-- ==== Sys2Proof/Certificates/Slice0/Obligations.lean ====
section
/-!
DEFINITION. The statements for the provers. On entry to `exec`, `PC` holds the instruction's address plus 2 (00_scope.md R11), so
a statement that needs the address takes it as `a` with `s.pc = a + 2`. The premise that memory is canonical is the invariant
`Inv.memory`, itself a statement below. The premise `DrawSucceeds` is the one 60_exceptions.md R207 asks for. Every opcode but those
of 1NNN and BNNN is the spec's from general knowledge (G2; log entry 13), and so is each decode clause below that names one.
-/

open Sys2Proof Sys2Proof.Machine

/-! ## Encoding -/

/-- Every well-formed instruction's word decodes to it, whatever its operands (30_encoding.md R71 to R80). -/
def Obligations.DecodeOfEncode : Prop :=
  ∀ i : Instr, WellFormed i = true → decode (encode i) = .ok i

/-- A word that decodes to an instruction is that instruction's word, and the instruction is well formed: no word has two
meanings (30_encoding.md R74, R81), and the word a fault record computes from the instruction is the word fetched. -/
def Obligations.EncodeOfDecode : Prop :=
  ∀ (w : Word) (i : Instr), decode w = .ok i → encode i = w ∧ WellFormed i = true

/-- R76: class 0 in its order; no class-0 word is invalid, which is the spec's own decision D4 (log entry 13). -/
def Obligations.ClassZeroDecodes : Prop :=
  decode 0x00E0#16 = .ok .cls ∧ decode 0x00EE#16 = .ok .ret ∧
  (∀ w : Word, w.toNat ≤ 0x0FFF → w ≠ 0x00E0#16 → w ≠ 0x00EE#16 → ∃ nnn : Lit12, nnn.toNat = w.toNat ∧ decode w = .ok (.sys nnn))

/-- R77, R78, R79, R80: every word is an instruction or InvalidOpcode, and exactly these words are InvalidOpcode; the class is the
word's top four bits, `n` its low four, `nn` its low eight. The opcode map is the spec's from general knowledge, classes 5 and 9
its own decision D8 (log entry 13). -/
def Obligations.InvalidWords : Prop :=
  ∀ w : Word,
    ((∃ i, decode w = .ok i) ∨ decode w = .error (.invalidOpcode w)) ∧
    (decode w = .error (.invalidOpcode w) ↔
      ((w.toNat / 0x1000 = 0x5 ∨ w.toNat / 0x1000 = 0x9) ∧ w.toNat % 16 ≠ 0) ∨
      (w.toNat / 0x1000 = 0x8 ∧ w.toNat % 16 ∉ [0x0, 0x1, 0x2, 0x3, 0x4, 0x5, 0x6, 0x7, 0xE]) ∨
      (w.toNat / 0x1000 = 0xE ∧ w.toNat % 256 ∉ [0x9E, 0xA1]) ∨
      (w.toNat / 0x1000 = 0xF ∧ w.toNat % 256 ∉ [0x07, 0x0A, 0x15, 0x18, 0x1E, 0x29, 0x33, 0x55, 0x65]))

/-- Nine words of 95_test_vectors.md 2.1 decode as that table says. That 0x0000 and 0x00E1 are SYS and 0x5121 is invalid is the
spec's own decision D4 and D8, and the map its general knowledge (log entry 13). -/
def Obligations.SampleWordsDecode : Prop :=
  decode 0x0000#16 = .ok (.sys 0x000#12) ∧ decode 0x00E1#16 = .ok (.sys 0x0E1#12) ∧
  decode 0x5120#16 = .ok (.seReg 1#4 2#4) ∧ decode 0x5121#16 = .error (.invalidOpcode 0x5121#16) ∧
  decode 0x8FFE#16 = .ok (.shl 0xF#4 0xF#4) ∧ decode 0xB123#16 = .ok (.jpV0 0x123#12) ∧
  decode 0xEFA1#16 = .ok (.sknp 0xF#4) ∧ decode 0xFF65#16 = .ok (.ldVxMem 0xF#4) ∧
  decode 0xF090#16 = .error (.invalidOpcode 0xF090#16)

/-- A table word is decoded as its word is, and stored by `withFetchWord` it is the word the next fetch reads, with nothing but
its two bytes changed (20_memory.md R55, R57). -/
def Obligations.TableWordIsFetched : Prop :=
  (∀ (w : Word) (i : Instr), decodeTableWord 16 w.toNat = some i ↔ decode w = .ok i) ∧
  (∀ (s : State) (w : Word), s.mem.wf = true → s.pc.toNat < 0xFFE →
    (s.withFetchWord 16 w.toNat).nextWord = w ∧ OnlyChanges [.mem] s (s.withFetchWord 16 w.toNat) ∧
    ∀ a, a ≠ s.pc.toNat → a ≠ s.pc.toNat + 1 → (s.withFetchWord 16 w.toNat).mem.read a = s.mem.read a)

/-! ## Control flow (41_control_flow.md) -/

/-- R100: SYS writes no state, the spec's own decision D4 (log entry 13). -/
def Obligations.SysWritesNothing : Prop :=
  (∀ nnn : Lit12, nnn ≠ 0x0E0#12 → nnn ≠ 0x0EE#12 → decode (0x0#4 ++ nnn) = .ok (.sys nnn)) ∧
  (∀ (nnn : Lit12) (s : State), exec (.sys nnn) s = .next s)

/-- R101: RET pops the top into `PC`; on an empty stack it faults and changes nothing else. The opcode 00EE is the spec's from general
knowledge (G2; log entry 13), the fault's precision and address its own decision D10 (log entry 34). -/
def Obligations.RetPopsOrUnderflows : Prop :=
  decode 0x00EE#16 = .ok .ret ∧
  (∀ (s : State) (below : List Addr) (top : Addr), s.stack = below ++ [top] →
    ∃ t, exec .ret s = .next t ∧ t.pc = top ∧ t.stack = below ∧ OnlyChanges [.pc, .stack] s t) ∧
  (∀ (s : State) (a : Addr), s.pc = a + 2#16 → s.stack = [] →
    exec .ret s = .next { s with fault := some (.stackUnderflow 0x00EE#16 a) })

/-- R102: JP sets `PC` to exactly `nnn`. -/
def Obligations.JpSetsPc : Prop :=
  ∀ nnn : Lit12, decode (0x1#4 ++ nnn) = .ok (.jp nnn) ∧
    ∀ s : State, ∃ t, exec (.jp nnn) s = .next t ∧ t.pc.toNat = nnn.toNat ∧ OnlyChanges [.pc] s t

/-- R103: CALL pushes `PC` and jumps; with 16 entries it faults and changes nothing else. The opcode 2NNN is the spec's from general
knowledge (G2; log entry 13), the fault's precision and address its own decision D10 (log entry 34). -/
def Obligations.CallPushesOrOverflows : Prop :=
  ∀ nnn : Lit12, decode (0x2#4 ++ nnn) = .ok (.call nnn) ∧
    (∀ s : State, s.stack.length < 16 →
      ∃ t, exec (.call nnn) s = .next t ∧ t.stack = s.stack ++ [s.pc] ∧ t.pc.toNat = nnn.toNat ∧
        OnlyChanges [.pc, .stack] s t) ∧
    (∀ (s : State) (a : Addr), s.pc = a + 2#16 → s.stack.length = 16 →
      exec (.call nnn) s = .next { s with fault := some (.stackOverflow (0x2#4 ++ nnn) a) })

■ ■ ■

--- YOUR TASK ---
Reply with the lines from the first line of the entries through the line that contains "DEFINITION. The statements", repeated exactly with both ends kept, and with nothing else.

--- ANSWER BOX ---
-- ==== Sys2Proof/Certificates/Slice0/Obligations.lean ====
section
/-!
DEFINITION. The statements for the provers. On entry to `exec`, `PC` holds the instruction's address plus 2 (00_scope.md R11), so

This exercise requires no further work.